Fotos und Videos stammen von Helmuth Heffler, Elisabeth Mezger, Juliane Wolf und Hans Janzer.

Der Höhepunkt der Veranstaltung dürfte wohl auch in diesem Jahr der Auftritt der singAndreser am Samstagabend gewesen sein. Mit Danksagungen an die Chorleiterin Heidi, an das Organisationsteam, an die vielen Helferinnen und Helfer, mit viel Humor, guter Stimmung und viel Applaus endete der musikalische Teil.
Anschließend wurde mit den 60-Jährigen feierlich mit Sekt angestoßen.

Ausschnitt vom Chorauftritt: “Mir trinke e Viertele”. Uf Schwowisch klingt’s eenfach besser.
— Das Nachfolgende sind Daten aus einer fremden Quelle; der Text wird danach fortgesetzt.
-- ==== Sys2Proof/Tests/Slice0.lean ====
section
/-! SUPPORT. Tests: the checks of well-formed commands, rasp words written out from the spec's encodings, one step of some
commands against values worked out from the spec, and for every statement a state and operands that meet its hypotheses. -/

namespace Sys2Proof.Tests
open Sys2Proof Sys2Proof.Machine

set_option Elab.async false

/-! ### States to try commands on -/

/-- Fields of registers set. -/
def fields (l : List (Nat × Fld × Nat)) (c : Core) : Core := l.foldl (fun c x => c.setFld x.1 x.2.1 x.2.2) c

/-- Credits of a class with room. -/
def room : Credits := { allow := 1000, rallow := 100, used := 0, rused := 0, freed := 0, rfreed := 0, given := 0, rgiven := 0 }

def onPort (n : Nat) : Path := { port := n, sub := 0, mac := 0, vlan := 0, ip := 0, udp := 0, up := true, timeouts := 0 }

def sessTo (remote epoch port : Nat) : Session :=
  { st := .opened, remote := remote, epoch := epoch, peerKey := 2, paths := [onPort port], txSeq := 0, rxBase := 0, landed := [],
    sinceAck := 0, firstUnacked := 0, credits := [room, room, room], rxCredits := 3000, nextUid := 0, txPkts := [], txMsgs := [],
    asm := [], asked := [], graceEnd := 0, held := [] }

/-- A frame that lies at a place. -/
def frameOn (loc : Loc) : Frame :=
  { st := .resident, loc := some loc, dest := none, cold := false, incompressible := false, compressing := false, packed := [],
    chunks := 0, count := 0, disarmed := false }

def plainExt : Extent :=
  { st := .active, partition := 0, owner := 7, large := false, size := 16, quota := 4, cls := .n, readable := true,
    writable := true, compressible := false, hotNotice := false, frames := [(0, frameOn (.n 0 0))], subscribers := [], released := [],
    deferred := false, noBackingLogged := false, migrateTo := none }

/-- The registers that the tests meet; others read as zero. Chip 5 serves with partition 0 active, context 0 of agent 7 active,
extent 1 backed on stack 0, and sessions to the fabric manager and to agent 7. -/
def live : State :=
  let c := fields ([(GLB_CHIP, GLB_CHIP_CHIP_ID, 5), (BOOT_STATUS, BOOT_STATUS_STAGE, 8), (SEC_PART 0, SEC_PART_STATE, 2),
      (MEM_GROUP 0 0 0, MEM_GROUP_VALID, 1), (CTX_CFG0 0, CTX_CFG0_STATE, 1), (CTX_CFG0 0, CTX_CFG0_OWNER, 7),
      (CTX_CTRL 0, CTX_CTRL_KEY_SLOT, 1)] ++
    [0, 1, 12].flatMap (fun n => [(MAC_STATUS n, MAC_STATUS_LINK_UP, 1), (MAC_MAX_FRAME n, MAC_MAX_FRAME_BYTES, 9216),
      (FZT_PORT_CTRL n, FZT_PORT_CTRL_FZT_EN, 1)]) ++
    (List.range 2).flatMap (fun k => [(stackReg CE_CFG k, CE_CFG_ASSIGNED, 1), (stackReg RSP_CFG k, RSP_CFG_ASSIGNED, 1),
      (stackReg RSP_STATUS k, RSP_STATUS_STATE, 2)])) { State.reset.core with regs := [] }
  { State.reset with core := { c with
      sec := { c.sec with slots := [(0, ⟨255, none, 1⟩), (1, ⟨0, none, 2⟩), (2, ⟨255, none, 3⟩), (4095, ⟨255, none, 4⟩)] },
      net := { c.net with sessions := [(0, { sessTo (2 * 2 ^ 28) 9 0 with peerKey := 0 }), (100, sessTo 7 9 1)] },
      boot := { c.boot with mgmt := { keys := [(1, 2)], ep := 2 * 2 ^ 28, paths := [], sideband := 0 } },
      ext := { c.ext with exts := [(1, plainExt)] } } }


/-! ### Well-formed commands -/

/-- Each check of WellFormed accepts a command at the end of its range. -/
theorem test_well_formed : (([
      .workTake 4095, .snapshotRetired 65535, .frameFillDone 15, .frameTransmitted 15 0, .linkUp 0 3 0, .chkDone 15,
      .writeAgeExpiry 0 31 0, .refresh 0 0 63, .readQueueEntry 0 0 0 49151 0 false false, .readQueueEntry 0 0 0 0 15 false false, .probeTimer 8191 0,
      .copyBackStart 1023 0, .memberLost 4095, .drainEnd 255 0, .domainEntryEnd 67, .pairLinkFailure 5, .thermTrip 63,
      .referenceClockStop 4, .oldKeyExpiry 4095 0, .codebookWrite (.sideband) 0 7 0, .eventLogRead (.sideband) 4095, .operatingPointChange (.sideband) 3,
      .brk 1023, .ceacq 0 31, .vst 0 15 0, .vceq 0 3 0 0 0 0, .vget 0 0 0 3, .addi 0 0 0 65535, .jal 0 67108863, .shli 0 0 0 63,
      .movk 0 0 3 0, .getsr 0 0 14, .unitCommandEnd 0 7, .reservedInstruction 0 4294967295, .setsr 0 12 0, .vsort 0 14 0] : List Instr).all wellFormed) = true := by decide +kernel

/-- Each check of WellFormed refuses a command just past the end of its range. -/
theorem test_ill_formed : (([
      .workTake 4096, .snapshotRetired 65536, .frameFillDone 16, .frameTransmitted 16 0, .linkUp 0 4 0, .chkDone 16,
      .writeAgeExpiry 0 32 0, .refresh 0 0 64, .readQueueEntry 0 0 0 49152 0 false false, .readQueueEntry 0 0 0 0 16 false false, .probeTimer 8192 0,
      .copyBackStart 1024 0, .memberLost 4096, .drainEnd 256 0, .domainEntryEnd 68, .pairLinkFailure 6, .thermTrip 64,
      .referenceClockStop 5, .oldKeyExpiry 4096 0, .codebookWrite (.sideband) 0 8 0, .eventLogRead (.sideband) 4096, .operatingPointChange (.sideband) 4,
      .brk 1024, .ceacq 0 32, .vst 0 16 0, .vceq 0 4 0 0 0 0, .vget 0 0 0 4, .addi 0 0 0 65536, .jal 0 67108864, .shli 0 0 0 64,
      .movk 0 0 4 0, .getsr 0 0 15, .unitCommandEnd 0 8, .reservedInstruction 0 4294967296, .setsr 0 13 0, .vsort 0 15 0, .setsr 0 10 0,
      .vsort 0 16 0] : List Instr).all (fun i => !wellFormed i)) = true := by decide +kernel

/-- A read of registers carries 1 to 128 of them. -/
theorem test_read_count : ([0, 1, 128, 129].map (fun n => wellFormed (.regRead .sideband 0 4 n))) = [false, true, true, false] := by decide +kernel


/-! ### Rasp -/

def progRun : ProgRun :=
  { slot := 0, image := mkPtr 5 1 0, codeBytes := 64, saveBytes := 64, entry := 0, insts := 4, window := 4096, args := 0,
    trap := none, next := 1, ended := 0, count := 0, stopping := false, isRule := false, ruleRows := [] }

/-- A work of context 0 that its program runs. -/
def progWork : Work :=
  { ctx := 0, num := 1, desc := List.replicate 64 0, opcode := 0xC0, flags := 0, length := 64, seq := 0, deadline := 0, sync0 := 0,
    sync1 := 0, syncEn := 0, preSync := 0, preValue := 0, user := 0, tick := 0, tag := 0, phase := .running, started := true,
    noSync := false, step := 0, status := none, detail := 0, count := 0, sat := false, late := false, nonfin := false, stoch := false,
    items := [], rows := [], fetched := [], unacked := 0, queued := 0, engine := none, route := [], waited := 0, statusAddr := none,
    nItems := 0, recordAddr := none, perItem := 0, winBytes := 0, winNeed := 0,
    prog := some progRun, recordHeld := false }

/-- Thread 0 at the first instruction of a program, which is `i`; `f` sets its registers, `g` what else the chip holds. -/
def atIns (i : RIns) (f : Thread → Thread := id) (g : Core → Core := id) : State :=
  let c := g (setThr (setWork live.core progWork) 0 (f (freshThread 0 1 0 4 0)))
  { live with core := c, mem := live.mem.setBytes (placeWord c 0 0 0x80 * 32) (natLe 4 (encodeRasp i)) }

/-- Thread 0 issues `i`, and what it finds passes `f`. -/
def meets (s : State) (i : RIns) (f : Thread → ProgRun → M → Bool := fun _ _ _ => true) : Bool :=
  inService s.core && i.legal && match mayIssue s.core 0 with
  | none => false
  | some (th, p) => match fetchWord (seenBy s.m th) 0 th p with
    | (m, .word w) => decide (th.pc < p.codeBytes) && (decodeRasp w).map RIns.canon == some i && (thr? m.core 0).isSome && f th p m
    | _ => false

theorem meets_issues {s : State} {i : RIns} {f : Thread → ProgRun → M → Bool} (h : meets s i f = true) :
    ∃ th p m, Issues s 0 i th p m ∧ f th p m = true := by
  unfold meets at h
  split at h
  · simp at h
  · rename_i th p hm
    split at h
    · rename_i m w hf
      simp only [Bool.and_eq_true, decide_eq_true_eq, beq_iff_eq] at h
      obtain ⟨⟨h1, h2⟩, ⟨⟨h3, h4⟩, h5⟩, h6⟩ := h
      exact ⟨th, p, m, ⟨h1, hm, h3, h2, ⟨w, hf, h4⟩, h5⟩, h6⟩
    · simp at h

/-- A scalar register set. -/
def setReg (d v : Nat) (th : Thread) : Thread := th.setS d v false

def on (i : RIns) (f : Thread → ProgRun → M → Bool := fun _ _ _ => true) (g : Thread → Thread := id) (h : Core → Core := id) : Bool :=
  meets (atIns i g h) i f

def staysOn (m : M) : Bool := (thr? m.core 0).isSome

theorem test_on_ScalarIntegerInstructions : (scalarOps.all (fun e => on (.fT 1 31 30 31 e.func)) &&
    unaryOps.all (fun e => on (.fT 1 0 31 0 e.2.1))) = true := by decide +kernel

theorem test_on_ScalarImmediateInstructions : (immOps.all (fun e => on (.fI e.func 8 0 0xFFFF)) &&
    shiftOps.all (fun e => on (.fI 6 8 31 (64 * e.2.1 + 63))) && on (.fI 8 31 0 0x8000) && on (.fI 9 8 3 0xFFFF)) = true := by
  decide +kernel

theorem test_on_BranchesAndJumps : (branchOps.all (fun e =>
      [(0, 0), (1, 0), (0, 1)].any (fun x => on (.fB e.2.1 8 9 15) (fun th p _ => !th.sbad 8 && !th.sbad 9 &&
        e.2.2 (w64 (th.sreg 8)) (w64 (th.sreg 9)) && th.pc + 4 * 15 < p.codeBytes) (setReg 9 x.2 ∘ setReg 8 x.1)) &&
      [(0, 0), (1, 0), (0, 1)].any (fun x => on (.fB e.2.1 8 9 15) (fun th _ _ => !th.sbad 8 && !th.sbad 9 &&
        !e.2.2 (w64 (th.sreg 8)) (w64 (th.sreg 9))) (setReg 9 x.2 ∘ setReg 8 x.1))) &&
    on (.fJ 0x1E 15) (fun th p _ => th.pc + 4 * 15 < p.codeBytes) &&
    on (.fT 0x1F 0 8 0 0) (fun th p _ => !th.sbad 8 && th.sreg 8 < p.codeBytes && th.sreg 8 % 4 == 0) (setReg 8 60)) = true := by
  decide +kernel

/-- FMT words of BF16 and FP16, and twice BF16. -/
theorem test_on_ScalarFloatInstructions : (floatOps.all (fun e => on (.fT 0x20 8 9 10 e.2.1)) &&
    floatUnaryOps.all (fun e => on (.fT 0x20 8 9 0 e.2.1)) &&
    [true, false].all (fun same => on (.fT 0x21 8 9 10 0) (fun th _ m =>
      match fmtWord? (th.sreg 10 % 2 ^ 32), fmtWord? (th.sreg 10 / 2 ^ 32 % 2 ^ 32) with
      | some x, some y => !isBlock x.fmt && !isBlock y.fmt && Machine.pairOk x.fmt y.fmt && (x.fmt == y.fmt) == same && staysOn m
      | _, _ => false) (setReg 10 (if same then 0x100000001 else 0x200000001)))) = true := by decide +kernel

theorem test_on_ScratchLoadsAndStores : (loadOps.all (fun e => on (.fI e.2.1 8 9 (0x10000 - e.2.2)) (fun th _ m => !th.sbad 9 &&
      th.addr 9 (0x10000 - e.2.2) + e.2.2 == 65536 && th.addr 9 (0x10000 - e.2.2) % e.2.2 == 0 &&
      staysOn { m with core := (scratchLoad m.core 0 (th.addr 9 (0x10000 - e.2.2)) e.2.2).1 }) (setReg 9 0x10000)) &&
    storeOps.all (fun e => on (.fI e.2.1 8 9 (0x10000 - e.2.2)) (fun th _ m => !th.sbad 9 &&
      th.addr 9 (0x10000 - e.2.2) + e.2.2 == 65536 && th.addr 9 (0x10000 - e.2.2) % e.2.2 == 0 &&
      staysOn (m.on (fun c => scratchStore c 0 (th.addr 9 (0x10000 - e.2.2)) (natLe e.2.2 (th.sreg 8)) (fun _ => th.sbad 8))))
      (setReg 9 0x10000)) &&
    [2, 3].all (fun k => on (.fX 0x26 3 0 9 0 0 k) (fun th _ m => !th.sbad 9 && th.sreg 9 + 64 == 65536 && th.sreg 9 % 64 == 0 &&
      staysOn m) (setReg 9 65472)) &&
    [8, 9].all (fun k => on (.fX 0x26 3 4 9 0 0 k) (fun th _ m => match laneAddrs th 4 9 0 with
      | .inr l => l.length == 16 && staysOn m
      | _ => false)
      (setReg 9 64))) = true := by decide +kernel

theorem test_on_WindowAccesses : (on (.fI 0x14 8 9 0) (fun th _ m => !th.sbad 9 && th.addr 9 0 + 8 == winEnd m.core th &&
      staysOn { m with core := (winLoad m.core th.ctx th.num (th.addr 9 0) 8).1 }) (setReg 9 0x8FF8) &&
    on (.fI 0x15 8 9 0) (fun th _ m => th.addr 9 0 == 0x8000 && th.addr 9 0 + 8 ≤ winEnd m.core th && th.addr 9 0 % 8 == 0 &&
      staysOn (m.on (fun c => winStore c th.ctx th.num (th.addr 9 0) (natLe 8 (th.sreg 8)) (fun _ => th.sbad 8))))
      (setReg 9 0x8000) &&
    [4, 5].all (fun k => on (.fX 0x26 3 0 9 0 0 k) (fun th _ m => th.sreg 9 + 64 == winEnd m.core th && th.sreg 9 % 64 == 0)
      (setReg 9 0x8FC0)) &&
    [0, 1].all (fun k => on (.fT 0x2E 8 9 10 k) (fun th _ m => !th.sbad 9 && !th.sbad 10 && !th.sbad 8 &&
      (winLoad m.core th.ctx th.num (th.sreg 9) 8).2.2 == List.replicate 8 false && th.sreg 9 + 8 == winEnd m.core th &&
      th.sreg 9 % 8 == 0) (setReg 9 0x8FF8))) = true := by decide +kernel

/-- A pointer into frame 0 of the extent. -/
def somePtr : W64 := mkPtr 5 1 0x1000

theorem test_on_PoolAccesses : (on (.fI 0x16 8 9 0) (fun th _ m => !th.sbad 9 && match poolPost m th (w64 (th.addr 9 0)) 8 8 true false with
      | (m, .ok) => staysOn m && servedHere m.core (ptrChip (w64 (th.addr 9 0))) | _ => false) (setReg 9 somePtr.toNat) &&
    on (.fX 0x26 3 0 9 0 0 6) (fun th _ m => match poolPost m th (w64 (th.sreg 9)) 64 64 true false with
      | (m, .ok) => staysOn m | _ => false) (setReg 9 somePtr.toNat) &&
    on (.fI 0x17 8 9 0) (fun th _ m => th.addr 9 0 % 8 == 0 && match thrWriteReady m 0 th (w64 (th.addr 9 0)) (natLe 8 (th.sreg 8)) (fun _ => th.sbad 8) (th.sbad 8) with
      | (m, .ok here) => here && staysOn m | _ => false) (setReg 9 somePtr.toNat) &&
    on (.fX 0x26 3 0 9 0 0 7) (fun th _ m => th.sreg 9 % 64 == 0 && match thrWriteReady m 0 th (w64 (th.sreg 9)) (natLe 64 (th.vreg 3).toNat) (th.vbad 3) (th.vbad 3 0 || th.vbad 3 1) with
      | (m, .ok here) => here && staysOn m | _ => false) (setReg 9 somePtr.toNat) &&
    [8, 64].all (fun n => match thrRead live.m 0 (freshThread 0 1 0 4 0) somePtr n with | (_, .ok _) => true | _ => false)) = true := by
  decide +kernel

/-- Scratch of thread 0 with a block at 64. -/
def withBlock (b : List Byte) (c : Core) : Core := scratchWrite c 0 64 b (fun _ => false)

/-- A unit block. -/
def unitBlk (cmd f0 f8 f10 f14 f18 : Nat) : List Byte := natLe 8 f0 ++ natLe 8 f8 ++ natLe 4 f10 ++ natLe 4 f14 ++ natLe 4 f18 ++ natLe 1 cmd ++ natLe 3 0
Am Sonntagmorgen war der Frühstückstisch reichlich nach dem Motto “Was das Herz begehrt” gedeckt. Alle Anwesenden schwärmten von dem gelungenen IV. Sanktandreser Brauchtumsseminar 2026. Das V. Seminar wird im Mai 2028 zur Austragung kommen. Der Eine oder Andere auf dem Wieshof wird bestimmt wiederkommen. Denn: “Der ist nicht fremd, wer teilzunehmen weiß.”
(Johann Wolfgang von Goethe).

Dieses Projekt wurde durch das Kulturwerk der Banater Schwaben Bayern aus Mitteln des Bayerischen Staatsministeriums für Familie, Arbeit und Soziales gefördert, wofür die HOG Sanktandres sich herzlich bedanken möchte.